**WHAT IS REQUIRED**
Pick every line with "jobHeld" from the material below.
Start of SOURCE DATA
-- ==== Sys2Proof/Machine/Service.lean ====
section
/-! DEFINITION. Service: what the signet cores do to the device through the control space (R311, R316, R317, R323), the
address-range table (R219 to R221), the inbound entries (R371), pre-emption, save and restore of teams (R61 to R63, R325
to R327), and errors of on-core storage (R328). -/

namespace Sys2Proof.Machine

open Host (Outcome)

/-! ## LANECTL (R311, R317) -/

/-- Whether writes of a cluster's signet core are held at their homes (R243). -/
def State.signetHeld (s : State) (cluster : Nat) : Bool := s.writes.any (fun w => w.core = unitCore + 1 + cluster)

/-- A LANECTL write whose ACT is `act`; a write with another ACT is another step, and an absent core has no register. It is a
release at DEVICE scope of the signet core's earlier accesses: it acts once none of them is held (R229, R311). -/
def State.lanectl (s : State) (core : Nat) (sel : DWord) (act : Nat) (f : Word → State) : Outcome State Fault Refusal :=
  if core < s.ncores ∧ selAct sel = act ∧ !s.halted ∧ !s.signetHeld (core / 32) then .next (f (s.selected core sel false)) else .next s

def execLanectlComplete (core : Nat) (sel : DWord) (s : State) : Outcome State Fault Refusal :=
  s.lanectl core sel 0 (fun m =>
    s.actComplete core (selSlot sel) m (fun _ => (s.coreBlock core).resVal.setWidth 32))

def execLanectlRetry (core : Nat) (sel : DWord) (s : State) : Outcome State Fault Refusal :=
  s.lanectl core sel 1 (fun m => s.actRetry core (selSlot sel) m)

def execLanectlKill (core : Nat) (sel : DWord) (s : State) : Outcome State Fault Refusal :=
  s.lanectl core sel 2 (fun m => s.actKill core (selSlot sel) m)

def execLanectlSetpc (core : Nat) (sel : DWord) (s : State) : Outcome State Fault Refusal :=
  s.lanectl core sel 3 (fun m => s.actSetpc core (selSlot sel) m)

/-! ## JOBCTL (R287, R317) -/

/-- The stopped job that a JOBCTL write names. -/
def State.stoppedJob (s : State) (core : Nat) (v : DWord) : Option Job :=
  s.jobs.find? (fun j => j.core = core && j.entry = bits v.toNat 4 0 && j.stopped)

def execJobctlResume (core : Nat) (v : DWord) (s : State) : Outcome State Fault Refusal :=
  match s.stoppedJob core v with
  | some j => if v.getLsbD 8 then .next s else .next (s.modJob j.id (fun j => { j with stopped := false }))
  | none => .next s

def execJobctlFail (core : Nat) (v : DWord) (s : State) : Outcome State Fault Refusal :=
  match s.stoppedJob core v with
  | some j => if v.getLsbD 8 then .next (s.failJob j 1) else .next s
  | none => .next s

/-! ## Pre-emption (R61, R325) -/

/-- Whether a pre-empted row asks a core to stop for a context: a team of one of its launches stands there. -/
def State.stopAsked (s : State) (core : Nat) (ctx : Word) : Bool :=
  s.rows.any (fun r => r.valid && r.preempt && (s.launchesOf r.qdesc.toNat).any (fun l =>
    s.teams.any (fun t => t.launch = l.id && t.core = core && t.ctx.ctxid = ctx)))

/-- A transaction doomed by a pre-emption: its buffered bytes are discarded (R245). -/
def Group.doom (g : Group) : Group := { g with txn := g.txn.map (fun t => { t with doomed := true, bytes := [] }) }

/-- PREEMPT_STOP: a core stops issue for a context; the transactions of its groups are doomed. -/
def execPreemptStop (core : Nat) (ctx : Word) (s : State) : Outcome State Fault Refusal :=
  if s.stopped.contains (core, ctx) || !s.stopAsked core ctx then .next s
  else .next { s with
    stopped := s.stopped ++ [(core, ctx)]
    groups := s.groups.map (fun g => if g.core = core && !g.keeper && s.ctxOf g = ctx then g.doom else g) }

/-- Whether a group has no request on its way and no matrix instruction unfinished. -/
def State.groupDrained (s : State) (g : Group) : Bool :=
  s.writesDone g.core g.slot && s.loadsDone g.core g.slot
    && s.engines.all (fun e => e.entries.all (fun x => !(x.core = g.core && x.slot = g.slot)))

/-- PREEMPT_DRAIN_DONE: the drains of R61, R266 and R288 are done, and the core notifies its signet core. -/
def execPreemptDrainDone (core : Nat) (ctx : Word) (s : State) : Outcome State Fault Refusal :=
  if s.stopped.contains (core, ctx) && !s.drained.contains (core, ctx)
      && s.groups.all (fun g => g.keeper || g.core ≠ core || s.ctxOf g ≠ ctx || s.groupDrained g)
      && s.jobs.all (fun j => j.ctx.ctxid ≠ ctx || s.jobHeld j) then
    .next { s with drained := s.drained ++ [(core, ctx)] }
  else .next s

/-! ## The group record (R327) -/

/-- State and park cause of a lane as numbers, in the order of R43. -/
def laneCode : LaneState → Nat × Nat
  | .none => (0, 0)
  | .run => (1, 0)
  | .exit => (3, 0)
  | .park c => (2, match c with
      | .presence _ => 0
      | .fault => 1
      | .syscall => 2
      | .join .. => 3
      | .memWait _ => 4
      | .clasp .. => 5
      | .claim _ => 6
      | .regroup .. => 7)

/-- A lane entry. -/
def State.laneBytes (s : State) (g : Group) (l : Lane) : List Byte :=
  let fwd := match l.svc with | some r => r.fwd | none => false
  leBytes 4 (s.pcOff g l.pc).toNat
    ++ [BitVec.ofNat 8 (laneCode l.st).1, BitVec.ofNat 8 (laneCode l.st).2, BitVec.ofNat 8 l.yield, BitVec.ofNat 8 l.rets.length]
    ++ leBytes 4 l.seq.toNat ++ [l.preds.setWidth 8, l.flags.setWidth 8, if fwd then 1 else 0, 0]

/-- The two words of a clasp. -/
def Clasp.saveBytes (c : Clasp) : List Byte := leBytes 8 c.word0.toNat ++ leBytes 8 c.word1.toNat

/-- The VMASK of the liveness entry that covers a text offset: an entry covers from its PCOFF up to the next one's, and the
last up to TEXTEND (R101). -/
def liveAt (l : List (Nat × BitVec 128)) (stop off : Nat) : Option (BitVec 128) :=
  let past := l.filter (fun e => e.1 ≤ off)
  if past.length = l.length ∧ stop ≤ off then none else (past.getLast?).map Prod.snd

/-- The saved set: the registers that a save keeps (R101). -/
def State.savedSet (s : State) (g : Group) (live : List (Nat × BitVec 128)) (stop : Nat) : List Nat :=
  let all := List.range (4 * g.alloc)
  let offs := dedup ((g.lanes.filter Lane.live).map (fun l => (s.pcOff g l.pc).toNat))
  let masks := offs.map (liveAt live stop)
  if masks.any Option.isNone then all
  else all.filter (fun a => a < g.wbase || g.wbase + 128 ≤ a
    || masks.any (fun m => (m.getD 0).getLsbD (a - g.wbase)))

/-- A set of registers as 64 bytes. -/
def setBytes (l : List Nat) : List Byte := leBytes 64 (l.foldl (fun n a => n + 2 ^ a) 0)

/-- A group record. -/
def State.groupBytes (s : State) (g : Group) (set : List Nat) : List Byte :=
  let off := fun (pc : DWord) => leBytes 4 (s.pcOff g pc).toNat
  leBytes 2 g.wbase
    ++ [BitVec.ofNat 8 g.alloc, BitVec.ofNat 8 g.roleId, BitVec.ofNat 8 g.roleGrp, BitVec.ofNat 8 g.groupId
        , BitVec.ofNat 8 g.ntiles, BitVec.ofNat 8 g.naccs, if (s.coreBlock g.core).stepMask.getLsbD g.slot then 1 else 0]
    ++ List.replicate 7 0
    ++ g.lanes.flatMap (s.laneBytes g)
    ++ (List.range 64).flatMap (fun n => leBytes 8 (g.rs n).toNat)
    ++ (List.range 8).flatMap (fun n => leBytes 8 (sget g.g n).toNat)
    ++ g.q.flatMap (fun q => leBytes 20 q.toNat)
    ++ g.n.flatMap (fun n => leBytes 18 n.toNat)
    ++ g.lc.flatMap (fun c => leBytes 4 c.count.toNat ++ off c.start ++ off c.stop ++ List.replicate 4 0)
    ++ leBytes 8 g.fpctl.toNat ++ leBytes 8 g.burst.toNat
    ++ g.clasps.flatMap Clasp.saveBytes
    ++ g.lanes.flatMap (fun l => leBytes 8 l.wbits.toNat)
    ++ (number 0 g.lanes).flatMap (fun e => match e.2.svc with
        | some r => recordBytes g.core g.slot e.1 (s.gen g.core g.slot) r
        | none => List.replicate 64 0)
    ++ setBytes set ++ List.replicate 88 0
    ++ (List.range g.ntiles).flatMap (fun t => sbytes g.t (2048 * t) 2048)
    ++ (List.range g.naccs).flatMap (fun m => (List.range 4096).flatMap (fun i => leBytes 4 (sget g.m (4096 * m + i)).toNat))
    ++ set.flatMap (fun a => (List.range 32).flatMap (fun j => leBytes 4 (g.rv a j).toNat))

/-! ## The team save area (R326) -/

/-- The groups of a team in GROUPID order. -/
def State.teamGroups (s : State) (t : Team) : List Group :=
  sortBy (fun (a b : Group) => a.groupId ≤ b.groupId) (s.groupsOf t.id)

/-- The header and the clasps of a team. -/
def State.headerBytes (s : State) (t : Team) : List Byte :=
  let gs := s.groupsOf t.id
  let gid := fun (slot : Nat) => match gs.find? (fun g => g.slot = slot) with | some g => g.groupId | none => 0xFF
  let claims := (List.range 15).map (fun i => t.claims[i]?)
  let gang := if t.rank = 0 then s.gangs.find? (fun g => g.launch = t.launch && g.idx = t.gang) else none
  leBytes 4 t.ctx.ctxid.toNat ++ leBytes 4 t.lin ++ leBytes 4 t.gang
    ++ [BitVec.ofNat 8 t.rank, BitVec.ofNat 8 gs.length, BitVec.ofNat 8 t.granules, BitVec.ofNat 8 t.copyq
        , BitVec.ofNat 8 t.pool, 0x12, 0x10, 0]
    ++ claims.map (fun c => match c with | some c => BitVec.ofNat 8 (gid c.1) | none => 0xFF)
    ++ claims.map (fun c => match c with | some c => BitVec.ofNat 8 c.2 | none => 0)
    ++ List.replicate 14 0
    ++ t.clasps.flatMap Clasp.saveBytes
    ++ (match gang with | some g => g.clasps.flatMap Clasp.saveBytes | none => List.replicate 256 0)

/-- The presence bitmap: bit i for scratchpad line i. -/
def Team.presenceBytes (t : Team) : List Byte :=
  (List.range (64 * t.granules)).map (fun b =>
    BitVec.ofNat 8 (sumOf (fun k => if t.absent.any (fun a => a.line = 8 * b + k) then 0 else 2 ^ k) (List.range 8)))

/-- The next multiple of 128. -/
def align128 (n : Nat) : Nat := (n + 127) / 128 * 128

/-- Writes the group records one after another. -/
def State.writeGroups (s : State) (live : List (Nat × BitVec 128)) (stop : Nat) : Nat → List Group → State
  | _, [] => s
  | a, g :: r =>
    let bs := s.groupBytes g (s.savedSet g live stop)
    (s.deviceWrite a bs).writeGroups live stop (align128 (a + bs.length)) r

/-- Writes a team to its save area. -/
def State.writeTeam (s : State) (t : Team) (base : Nat) : State :=
  let (live, stop) := match s.launch? t.launch with
    | some l => (l.live, l.textEnd)
    | none => ([], 0)
  let groups := s.teamGroups t
  let s' := s.deviceWrite base (s.headerBytes t)
  let s' := s'.deviceWrite (base + 0x240) t.presenceBytes
  let s' := s'.deviceWrite (base + 0x1000) (sbytes t.scratch 0 (65536 * t.granules))
  s'.writeGroups live stop (base + 0x1000 + 65536 * t.granules) groups

/-- The bytes of a group record, by its header and its saved set. -/
def recordLen (tiles accs regs : Nat) : Nat := 0xF00 + 2048 * tiles + 16384 * accs + 128 * regs

/-- Where the save area of a team that is to be saved ends. -/
def State.saveEnd (s : State) (t : Team) (base : Nat) : Nat :=
  let (live, stop) := match s.launch? t.launch with
    | some l => (l.live, l.textEnd)
    | none => ([], 0)
  (s.teamGroups t).foldl (fun a g => align128 (a + recordLen g.ntiles g.naccs (s.savedSet g live stop).length))
    (base + 0x1000 + 65536 * t.granules)

/-- What stays outside the save area. -/
def State.savedGroup (s : State) (g : Group) : SavedGroup :=
  { groupId := g.groupId, txn := g.txn.map Txn.snap, rets := g.lanes.map Lane.rets
    parked := g.lanes.map (fun l => (l.st, s.pcOff g l.after)), issues := g.lanes.map Lane.issue
    relScope := g.relScope }

/-- A team as it stands saved; each held job with the GROUPID of its group as its slot. -/
def State.savedTeam (s : State) (t : Team) : SavedTeam :=
  let gs := s.groupsOf t.id
  let gid := fun (slot : Nat) => match gs.find? (fun g => g.slot = slot) with | some g => g.groupId | none => 0xFF
  { launch := t.launch, team := { t with scratch := [] }, groups := gs.map s.savedGroup
    jobs := (s.jobs.filter (fun j => j.team = t.id)).map (fun j => { j with slot := gid j.slot }) }

/-- The status bits of the save engine. -/
def State.saveStat (s : State) (core : Nat) (noFit unreadable : Bool) : State :=
  s.modCore core (fun c => { c with saveBusy := true, saveNoFit := noFit, saveUnreadable := unreadable })

/-- The team of a SAVECTL write. -/
def State.saveTarget (s : State) (core : Nat) (v : DWord) : Option Team :=
  (s.group? core (bits v.toNat 3 0)).bind s.teamOf

/-- Whether a team may be saved: its core's drains are done, and those of every core of its gang, whose stores to its
window are then performed (R208, R236); and every job of its context that is not held is complete, one whose gate has opened
since among them (R288). -/
def State.canSave (s : State) (t : Team) : Bool :=
  let c := t.ctx.ctxid
  s.drained.contains (t.core, c)
    && s.teams.all (fun u => u.launch ≠ t.launch || u.gang ≠ t.gang || s.drained.contains (u.core, c))
    && s.jobs.all (fun j => j.ctx.ctxid ≠ c || s.jobHeld j)

/-- SAVECTL_SAVE (R326): the team is written to the save area and leaves its core. -/
def execSavectlSave (core : Nat) (v : DWord) (s : State) : Outcome State Fault Refusal :=
  let base := (s.coreBlock core).savePtr.toNat
  match s.saveTarget core v with
  | none => .next s
  | some t =>
    if v.getLsbD 8 || v.getLsbD 9 || (s.coreBlock core).saveBusy || !s.canSave t then .next s
    else if !s.backed base || s.framesLost base (s.saveEnd t base - base) then .next (s.saveStat core false true)
    else
      let st := { s.savedTeam t with area := base }
      let s := (s.writeTeam t base).dropTeam t
      let s := { s with savedTeams := s.savedTeams ++ [st], jobs := s.jobs.filter (fun j => j.team ≠ t.id) }
      .next (s.refreshWaits.saveStat core false false)

/-! ## Restore (R62, R315, R327) -/

/-- A clasp from its two words; `c` gives its declaration, and the timer restarts. -/
def loadClasp (c : Clasp) (b : List Byte) : Clasp :=
  let w1 := field b 8 8
  { c with
    arr := BitVec.ofNat 32 (field b 0 4), exp := BitVec.ofNat 32 (field b 4 4)
    pend := (BitVec.ofNat 36 w1).toInt, phase := bitN w1 36, failed := bitN w1 37, fcode := bits w1 42 40, timer := 0 }

/-- Clasps from the bytes of their words. -/
def loadClasps (cs : List Clasp) (b : List Byte) : List Clasp :=
  (number 0 cs).map (fun e => loadClasp e.2 (slice b (16 * e.1) 16))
End of SOURCE DATA
**EXPECTED OUTPUT**
      && s.jobs.all (fun j => j.ctx.ctxid ≠ ctx || s.jobHeld j) then
    && s.jobs.all (fun j => j.ctx.ctxid ≠ c || s.jobHeld j)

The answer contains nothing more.